My host server is a 6-core VPS with 16Gb RAM and I've 4Gb allocated to InnoDB cache.  The migration took about 2 hr 46 mins, and the average CPU utilisation was under 1% for most of this period. The I/O rates were under 10 Mb/s writes which, given that the FS is on NVMe  is maybe 20× less than maximum throughput.  After about 30 mins of the conversion seeming to be stalled, I temporarily replaced the crontab job by a custom poll loop to execute task.php:

for ((i=1;i<1000;i=i+1)); do 
  declare -i start=$SECONDS
  php $opts $tasker $TASK_KEY 
  declare -i t=$(($SECONDS - $start))
  echo -n "$t:" 
  sleep 10
done

 which was an adhoc scripting hack, but  this showed the throttling nature.
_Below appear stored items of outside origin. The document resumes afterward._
/-- OV is a sign that the sum of the signed operands does not have (R250). -/
theorem addFlags_ov_iff (hn : 0 < n) :
    (addFlags a b cin).ov = true ↔
      ¬ (-(2 ^ (n - 1)) ≤ a.toInt + b.toInt + (cin.toNat : Int) ∧
        a.toInt + b.toInt + (cin.toNat : Int) < 2 ^ (n - 1)) := by
  have hov : (addFlags a b cin).ov = true ↔ a.msb = b.msb ∧ (addFlags a b cin).value.msb ≠ a.msb := by
    show (a.msb == b.msb && (addFlags a b cin).value.msb != a.msb) = true ↔ _
    rw [Bool.and_eq_true, beq_iff_eq, bne_iff_ne]
  have hpow : (2 : Nat) ^ n = 2 * 2 ^ (n - 1) := (mul_pow_sub_one (by omega) 2).symm
  have hcast : (2 : Int) ^ (n - 1) = (2 ^ (n - 1) : Nat) := by push_cast; rfl
  have hwraps := addFlags_toNat_wraps a b cin
  have ha := a.isLt
  have hb := b.isLt
  have hv := (addFlags a b cin).value.isLt
  have hc : cin.toNat ≤ 1 := Bool.toNat_le cin
  rw [hov, hcast, BitVec.toInt_eq_toNat_cond, BitVec.toInt_eq_toNat_cond, BitVec.msb_eq_decide, BitVec.msb_eq_decide,
    BitVec.msb_eq_decide]
  generalize 2 ^ (n - 1) = half at *
  simp only [hpow, decide_eq_decide, ne_eq] at *
  split <;> split <;> omega

end

/-! ### The numbers that the shifts compute -/

/-- A count past the width shifts every bit out, so `shiftMany` is the plain shift for every count (R267). -/
theorem shiftMany_sl (a : Word) (k : Nat) : shiftMany .sl a k = a <<< k := by
  show (if 15 < k then 0 else a <<< k) = _
  split
  case isTrue h => exact (BitVec.shiftLeft_eq_zero h).symm
  case isFalse => rfl

/-- As `shiftMany_sl` (R266). -/
theorem shiftMany_lsr (a : Word) (k : Nat) : shiftMany .lsr a k = a >>> k := by
  show (if 15 < k then 0 else a >>> k) = _
  split
  case isTrue h => exact (BitVec.ushiftRight_eq_zero h).symm
  case isFalse => rfl

theorem toInt_sshiftRight_eq_div {n : Nat} (a : BitVec n) (k : Nat) : (a.sshiftRight k).toInt = a.toInt / 2 ^ k := by
  rw [BitVec.toInt_sshiftRight, Int.shiftRight_eq_div_pow]
  norm_cast

/-- ASR by more than 15 bits leaves the sign alone: -1 or 0, the quotient rounded down (R265). -/
theorem toInt_shiftMany_asr (a : Word) (k : Nat) : (shiftMany .asr a k).toInt = a.toInt / 2 ^ k := by
  show (if 15 < k then (if a.msb then 0xFFFF else 0) else a.sshiftRight k).toInt = _
  split
  case isFalse => exact toInt_sshiftRight_eq_div a k
  case isTrue h =>
    have hlow : -2 ^ 15 ≤ a.toInt := BitVec.le_toInt a
    have hhigh : a.toInt < 2 ^ 15 := BitVec.toInt_lt
    have hpow : (2 : Int) ^ 15 ≤ 2 ^ k := pow_le_pow_right₀ (by decide) (by omega)
    rw [BitVec.msb_eq_toInt]
    by_cases hneg : a.toInt < 0
    · rw [decide_eq_true hneg, Int.ediv_eq_neg_one_of_neg_of_le hneg (by omega)]
      rfl
    · rw [decide_eq_false hneg, Int.ediv_eq_zero_of_lt (by omega) (by omega)]
      rfl
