-- ==== Sys2Proof/Syntax.lean ====
section
/-! DEFINITION. The commands of the block: one constructor of Instr for each row of spec/opcode_table.json, with the
row's operands. A physical outcome that no rule fixes (a check that fails, a self-test's result, a temperature, what
firmware chooses) is an operand of the command that meets it. -/

namespace Sys2Proof

/-- A function of the endpoint: the physical function or VFp (07 R239). -/
inductive Fn where
  | pf
  | vf (p : PartId)
deriving DecidableEq, Repr

/-- The path a dictionary access comes through (16 R475, 15 R443). -/
inductive Path where
  | zmp
  | pf
  | vf (p : PartId)
deriving DecidableEq, Repr

/-- A master port of the device (05 R203, Table 5-13). -/
inductive Master where
  | distaff (c : BitVec 2)
  | hc (s : Spindle)
  | hs (s : Spindle)
  | pcie (f : Fn)
  | dbg
deriving DecidableEq, Repr

/-- What the check bits of data read from scratch, HBM or the context store say (05 R177, R189, 06 R236). -/
inductive DataCheck where
  | ok
  | corrected
  | uncorrectable
deriving DecidableEq, Repr

/-- A report on the data of one access of a step: the element, its operand (0 a, 1 b, 2 c), and which of the element's accesses
in that operand (the points and twiddles of a butterfly, the parts of a dot product, in order). -/
structure ElemReport where
  elem : BitVec 25
  operand : BitVec 2
  part : BitVec 3
  chk : DataCheck
deriving DecidableEq, Repr

/-- What the check bits of the elements of one step say: the accesses whose data is not good. -/
abbrev ElemCheck : Type := List ElemReport

/-- What the check bits of a bobbin's words say when they are read (06 R213, R214): the words with a single-bit error, the
payload words with a worse one that is detected, and whether the link word fails. -/
structure CellCheck where
  single : BitVec 4
  worse : BitVec 3
  link : Bool
deriving DecidableEq, Repr

/-- Every word of the cell is good. -/
def CellCheck.ok : CellCheck := ⟨0, 0, false⟩

/-- What the sweep of a BROKEN queue meets (06 R211, R214): the allocated cells whose link words fail, and whether the allocation
bitmap or the free set does. -/
structure SweepCheck where
  links : List (BitVec 19)
  pool : Bool
deriving DecidableEq, Repr

/-- What a descriptor of a shuttle reads uncorrectable (13 R394): nothing, the descriptor itself, or the source byte at an
offset. -/
inductive ShCheck where
  | ok
  | fetch
  | data (at_ : BitVec 24)
deriving DecidableEq, Repr

/-- What the check bits of the context store say at a dispatch or a commit (06 R236). -/
inductive StoreCheck where
  | ok
  | corrected
  | contextBad
  | prickingBad
deriving DecidableEq, Repr

/-- What the check bits say in one step of a VOP: of its elements, of the cell it pops, and of the elements of the steps that end
with it in other slots (03 R139). -/
structure StepCheck where
  data : ElemCheck
  cell : CellCheck
  rest : List (SlotId × ElemCheck) := []
deriving DecidableEq, Repr

/-- What the check bits say while a shuttle runs a descriptor: a word of the descriptor itself was corrected, the offsets of the
source words that were, and the cells it popped. -/
structure MoveCheck where
  fetch : Bool
  corrected : List (BitVec 24)
  pops : List CellCheck
deriving DecidableEq, Repr

/-- What stops a shuttle's descriptor, and what the check bits say of what it read and popped until then. -/
structure HaltCheck where
  stop : ShCheck
  move : MoveCheck
deriving DecidableEq, Repr

def HaltCheck.ok : HaltCheck := ⟨.ok, ⟨false, [], []⟩⟩
def HaltCheck.fetch : HaltCheck := ⟨.fetch, ⟨false, [], []⟩⟩

/-- What the check bits say in an access on the control matrix: of the data it reads, and of the cell that a pop through a queue
window reads. -/
structure AccessCheck where
  data : DataCheck
  cell : CellCheck
deriving DecidableEq, Repr

def AccessCheck.ok : AccessCheck := ⟨.ok, .ok⟩

/-- What the check bits say when an untimed frame starts: of its item's cell, and of its bytes. -/
structure FrameCheck where
  cell : CellCheck
  data : DataCheck
deriving DecidableEq, Repr

def FrameCheck.ok : FrameCheck := ⟨.ok, .ok⟩

/-- An operand of a command, and what the check bits report of the data that the command reads (log entry 6). A Bool says that
a link word fails. -/
structure Checked (α β : Type) where
  val : α
  chk : β
deriving DecidableEq, Repr

/-- A data transfer on the control matrix or on a core's own path: a read, or a write of little-endian bytes, 256 of them at most
(05 R204). -/
inductive BusOp where
  | read
  | write (data : BitVec 2048)
deriving DecidableEq, Repr

inductive ImmOp where
  | addi | andi | ori | xori | clti | cltui
deriving DecidableEq, Repr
This was the output during the conversion (with CRs added for formatting):

0:0:1:0:0:0:0:0:0:0:0:0:0:0:0:0:0:0:0:0:0:0:1:0:0:0:0:0:0:0:0:0:0:0:0:0:0:0:0:0:0:
0:0:1:0:0:0:0:0:0:0:0:0:0:0:0:0:0:0:0:0:0:0:0:1:0:2:0:0:0:0:0:0:0:1:1:0:0:0:0:0:0:
0:0:0:0:0:0:0:0:0:87:90:0:0:0:0:0:0:0:0:0:0:0:0:0:0:0:0:0:0:0:0:0:1:0:0:0:0:0:0:0:
0:0:0:0:0:0:0:0:0:0:0:1:0:0:0:0:0:0:0:0:0:0:0:0:0:0:0:0:0:0:0:1:0:0:0:0:0:0:0:0:0:
0:0:0:0:0:0:0:0:0:0:0:0:1:0:0:88:89:89:98:86:89:90:177:87:87:89:65:0:0:0:

In other words, even though there was a conversion queue stacked for the cronjob,  task.php typically executes under 1 sec elapsed processing every 2-3 mins. The exception was a short burst of 3 mins batch processing maybe 45 mins in and then a solid burst of 19mins to complete the conversion another 45 mins later.  This started about a third of the way through the post re-indexing so the step-up didn't occur on a functional boundary.
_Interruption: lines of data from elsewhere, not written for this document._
/-- An answer on partition p's admission ring (Table 15-5, TYPE 1). -/
def State.anqAnswer (s : State) (p code tag detail : Nat) : State :=
  s.ringPut p 1 (1 + code % 2 ^ 8 * 2 ^ 8 + tag % 2 ^ 16 * 2 ^ 16 + detail % 2 ^ 32 * 2 ^ 32 + s.now % 2 ^ 64 * 2 ^ 64)

/-! ## Errors, emergencies and fatal errors (16 R472, 17 R501 to R504) -/

def nodeCode : Node → Nat
  | .init => 0
  | .unaddressed => 1
  | .preop => 2
  | .operational => 3
  | .stopped => 4
  | .fault => 5

/-- A log entry at ERR_CTL.NEXT (R503). -/
def State.logErr (s : State) (code detail : Nat) : State :=
  let r := s.rst
  { s with rst := { r with
      log := tabSet none r.log r.next.toNat (some ⟨BitVec.ofNat 16 code, BitVec.ofNat 32 detail, s.time.tb, true⟩)
      next := r.next + 1
      wrap := r.wrap || r.next = 31 } }

/-- Add a frame to the transmit queue: EMERGENCY frames, then responses, then NOTIFY frames (16 R457). -/
def txPut (q : List ZmpTx) (x : ZmpTx) : List ZmpTx :=
  (q.filter fun y => y.kind ≤ x.kind) ++ x :: q.filter fun y => x.kind < y.kind

/-- Table 16-8. -/
def Emcy.payload (e : Emcy) : List Byte :=
  bytesOfNat 2 e.code ++ bytesOfNat 1 e.node ++ bytesOfNat 1 0 ++ bytesOfNat 8 e.tb ++ bytesOfNat 4 e.detail

def emcyTx (e : Emcy) : ZmpTx := { kind := 0, dst := 0, seq := 0, opcode := 6, index := 0, sub := 0, payload := e.payload }

def sat32 (n : Nat) : Nat := min n 0xFFFFFFFF

/-- EMCY_LOST, 0x1120.08, counts an emergency that finds the list full (R472). -/
def emcyLostKey : Nat := 0x1120 * 256 + 8

/-- An emergency (R472): held and queued for node 0, and raised on PF vector 0. With no distaff core running none is sent
(17 R505). -/
def State.emergency (s : State) (code detail : Nat) : State :=
  let m := s.mgmt
  let e : Emcy := ⟨code, nodeCode s.node, s.now, detail, none⟩
  if s.distaffRunning = 0 then s
  else
    let s :=
      if m.emcy.length < 16 then
        { s with mgmt := { m with emcy := m.emcy ++ [e], txq := txPut m.txq (emcyTx e) } }
      else { s with dict := tabSet 0 s.dict emcyLostKey (sat32 (tabGet 0 s.dict emcyLostKey + 1)) }
    s.msixEvent 16 0

/-- ERR_FIRST after a fatal error e: the first one, and of two in one cycle the lower code (R503, R512). Two that one TIME cycle
latches count as in one cycle (DESIGN CHOICE, log entry 156). -/
def State.errFirst (s : State) (e : ErrEnt) : Option ErrEnt :=
  match s.rst.firstV, s.rst.first with
  | true, some f => if s.node = .fault && f.tb = e.tb && e.code.toNat < f.code.toNat then some e else some f
  | _, _ => some e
BTW, this why you really don't want to click the "manually run them now"  option because seems to lock you into this trickle mode for the entire conversion.  I do have to wonder if your developers have ever done timed conversions on representative customer databases.
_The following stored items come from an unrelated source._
-- ==== Sys2Proof/Machine/Admission.lean ====
section
/-! DEFINITION. The open-stream request and the admission test, and the close, forced close and resume requests
(02 R50 to R78, 05 R197, 06 R217 to R219, R233, 07 R251, 15 R434 to R437, R450). Comparisons are exact: sums of
fractions are kept as a numerator and a denominator. -/

namespace Sys2Proof.Machine
open Sys2Proof

/-! ## Fractions -/

/-- A non-negative fraction: numerator and positive denominator. -/
abbrev Frac := Nat × Nat

def Frac.add (x y : Frac) : Frac :=
  let n := x.1 * y.2 + y.1 * x.2
  let d := x.2 * y.2
  let g := max (Nat.gcd n d) 1
  (n / g, d / g)

def fracSum (l : List Frac) : Frac := l.foldl Frac.add (0, 1)

/-! ## The request (Table 2-1, 15 Table 15-4) -/

/-- An admission request entry by field. -/
structure Req where
  op : Nat
  flags : Nat
  tag : Nat
  prick : Nat
  spindle : Nat
  eport : Nat
  period : Nat
  phase : Nat
  jitter : Nat
  deadline : Nat
  offset : Nat
  inq : Nat
  outq : Nat
  odepth : Nat
  ctx : Nat
  /-- bytes 33 to 35 and 40 to 63, reserved in every OP -/
  rsvd : Nat
deriving DecidableEq, Repr

/-- Bytes a to a + n − 1 of an entry. -/
def recByte (e : Rec64) (a n : Nat) : Nat := fld e.toNat (8 * a) (8 * n)

def reqOf (e : Rec64) : Req :=
  { op := recByte e 0 1, flags := recByte e 1 1, tag := recByte e 2 2, prick := recByte e 4 2, spindle := recByte e 6 1,
    eport := recByte e 7 1, period := recByte e 8 4, phase := recByte e 12 4, jitter := recByte e 16 4,
    deadline := recByte e 20 4, offset := recByte e 24 4, inq := recByte e 28 2, outq := recByte e 30 2,
    odepth := recByte e 32 1, ctx := recByte e 36 4, rsvd := recByte e 33 3 + recByte e 40 24 }

def Req.sporadic (r : Req) : Bool := bitOf r.flags 0
def Req.late (r : Req) : Bool := bitOf r.flags 1
def Req.timed (r : Req) : Bool := bitOf r.flags 2
def Req.any (r : Req) : Bool := bitOf r.flags 3

/-! ## Codes (Table 2-6) -/

def cAccepted : Nat := 0x00
def cSpindleTime : Nat := 0x01
def cPreemptDepth : Nat := 0x02
def cHbmSlots : Nat := 0x03
def cHank : Nat := 0x04
def cQueueCredits : Nat := 0x05
def cShuttleTime : Nat := 0x06
def cEgressPortTime : Nat := 0x07
def cContext : Nat := 0x08
def cParameter : Nat := 0x09
def cPricking : Nat := 0x0A
def cMode : Nat := 0x0B
def cHoldoff : Nat := 0x0C
def cQueue : Nat := 0x0D
def cDispatchRate : Nat := 0x0E

/-! ## Test 1: PARAMETER (R51, R436) -/

/-- Logical spindles of a partition's mask that are in service. -/
def State.inService (s : State) (p : Nat) : List Nat :=
  (List.range 128).filter fun k => s.partOf k = some p && !s.oos k

/-- The lowest field of Table 2-1 that the request breaks; 0 for a reserved byte that is not zero. Which field is reported when
several bounds are broken no rule says (DESIGN CHOICE, log entry 139). -/
def State.paramField (s : State) (p : Nat) (r : Req) : Option Nat :=
  let x := s.part p
  if r.rsvd ≠ 0 || r.flags / 16 ≠ 0 || r.ctx ≠ 0 then some 0
  else if r.sporadic && (r.timed || x.mode = 2) then some 2
  else if r.period < 2000 || 1000000000 < r.period then some 3
  else if !r.sporadic && r.period ≤ r.phase then some 4
  else if !r.sporadic && r.period < 2 * r.jitter then some 5
  else if r.deadline < 1000 || r.period < r.deadline then some 6
  else if r.odepth < 1 || 64 < r.odepth then some 9
  else if r.timed && (31 < r.eport || !bitOf x.egr.toNat r.eport || (s.portRate r.eport).isNone) then some 10
  else if r.timed && 4000000000 < r.offset then some 11
  else if !r.any && (127 < r.spindle || s.partOf r.spindle ≠ some p || s.oos r.spindle) then some 13
  else if r.any && (s.inService p).isEmpty then some 13
  else none

/-! ## Tests 2 to 9 -/

/-- Test 3: the hold-off detail (R91). -/
def State.holdoff (s : State) : Option Nat :=
  if s.rst.warn ≠ 0 then some 0xFFFFFFFF
  else match s.rst.holdoff with
    | some t => if s.now < t then some (ceilDiv (t - s.now) 1000) else none
    | none => none

/-- The entry point lies in the pricking's code region (R55, R270). -/
def entryInRegion (x : Rec64) : Bool :=
  let a := prEntry x
  match prCodeReg x with
  | 0 => decide (a ≤ 0xFFFC)
  | 1 => decide (0x010000000000 ≤ a) && decide (a < 0x010010000000)
  | 2 => decide (a < 0x0017FC000000)
  | _ => false

/-- Test 4: the first item of R55 that holds; which is the detail when several hold no rule says (DESIGN CHOICE, log entry 139). -/
def State.prickItem (s : State) (p : Nat) (r : Req) : Option Nat :=
  let x := s.prick r.prick
  if !prValid x || prPart x ≠ p then some 1
  else if !entryInRegion x then some 2
  else if (s.part p).mode = 4 && !prCt x then some 3
  else if (s.part p).mode = 5 && !prTr x then some 4
  else none

/-- Contexts that are not FREE, in ascending order. -/
def State.liveCtxs (s : State) : List (Nat × Rec64) :=
  s.store.filter fun e => decide (e.1 < 262144 - s.prickCount) && ctxState e.2 ≠ stFree

def State.ctxUsed (s : State) (p : Nat) : Nat := (s.liveCtxs.filter fun e => ctxPart e.2 = p).length

/-- The j-th index that is not in an ascending list. -/
def nthFree (used : List Nat) (j : Nat) : Nat := used.foldl (fun j u => if u ≤ j then j + 1 else j) j

/-- Contexts there are, less those in use. -/
def State.freeCtxCount (s : State) : Nat := 262144 - s.prickCount - s.liveCtxs.length

/-- Test 5. -/
def State.hasContext (s : State) (p : Nat) : Bool := decide (s.ctxUsed p < (s.part p).ctxq) && decide (0 < s.freeCtxCount)

/-- Test 6: the queue that breaks the queue condition (R72, R218), the input queue when both do (DESIGN CHOICE, log entry 139). The
output queue of a timed stream must be in Flush mode (15 R448): one that is not fails here (DESIGN CHOICE, log entry 140). -/
def State.queueFail (s : State) (p : Nat) (r : Req) : Option Nat :=
  let x := s.queue r.inq
  let y := s.queue r.outq
  if x.state ≠ .active || x.owner.toNat ≠ p || x.inb.isSome then some r.inq
  else if r.inq = r.outq then some r.outq
  else if y.state ≠ .active || y.owner.toNat ≠ p || y.outb.isSome || y.prod.toNat ≠ pcStream || (r.timed && !y.flush) then
    some r.outq
  else none

/-- Q of a request (R72). -/
def reqCredits (x : Rec64) (odepth : Nat) : Nat := prInCred x + prOutCred x * (odepth + 1)

/-- Reservations of the partition's streams. -/
def State.reserved (s : State) (p : Nat) : Nat :=
  (s.liveCtxs.filter fun e => ctxPart e.2 = p).foldl
    (fun n e => n + (s.aux e.1).inCred + (s.aux e.1).outCred + (s.aux e.1).park) 0

/-- Test 7: the bobbins short (R72, R219). -/
def State.creditsShort (s : State) (p : Nat) (r : Req) : Option Nat :=
  let need := s.reserved p + reqCredits (s.prick r.prick) r.odepth + s.regionBase p
  let quota := (s.region p).quota
  if quota < need then some (need - quota) else none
I am going to draw a line under this because a ~3hr migration downtime is good enough for us.  Better than the ~30hrs in our early trials on a test laptop.

Thanks for your attention, Marc 😊

  • 2 weeks later...
Posted

@Marc Stridgen,

Just an update.  The live cut-over went smoothly.  One extra step that I did do was to revalidate the licence key immediately after relocating to the new server.  I also upped the REBUILD constants by 5× in the config.  Likewise I pause the cron task and used a bash loop on my FPM container:

for ((i=1;i<1000;i=i+1)); do 
>   ((t=SECONDS))
>   php -d memory_limit=-1 -d max_execution_time=0 \
>       /var/www/ipb/applications/core/interface/task/task.php \
>       9e0ff925b30af547068652c6ee9929c7
>   ((t=SECONDS-t))
>   echo -n "$t:" 
>   sleep 10
> done

179:86:85:85:87:91:88:86:89:89:84:78:76:78:160:82:77:91:80:79:80:84:87:84:86:81:80:166:83:84:83:82:82:74:74:86:181:74:71:24:0:0:...

You can see the solid PHP task script running with no time metering.  Still about 15× faster than my earlier trials.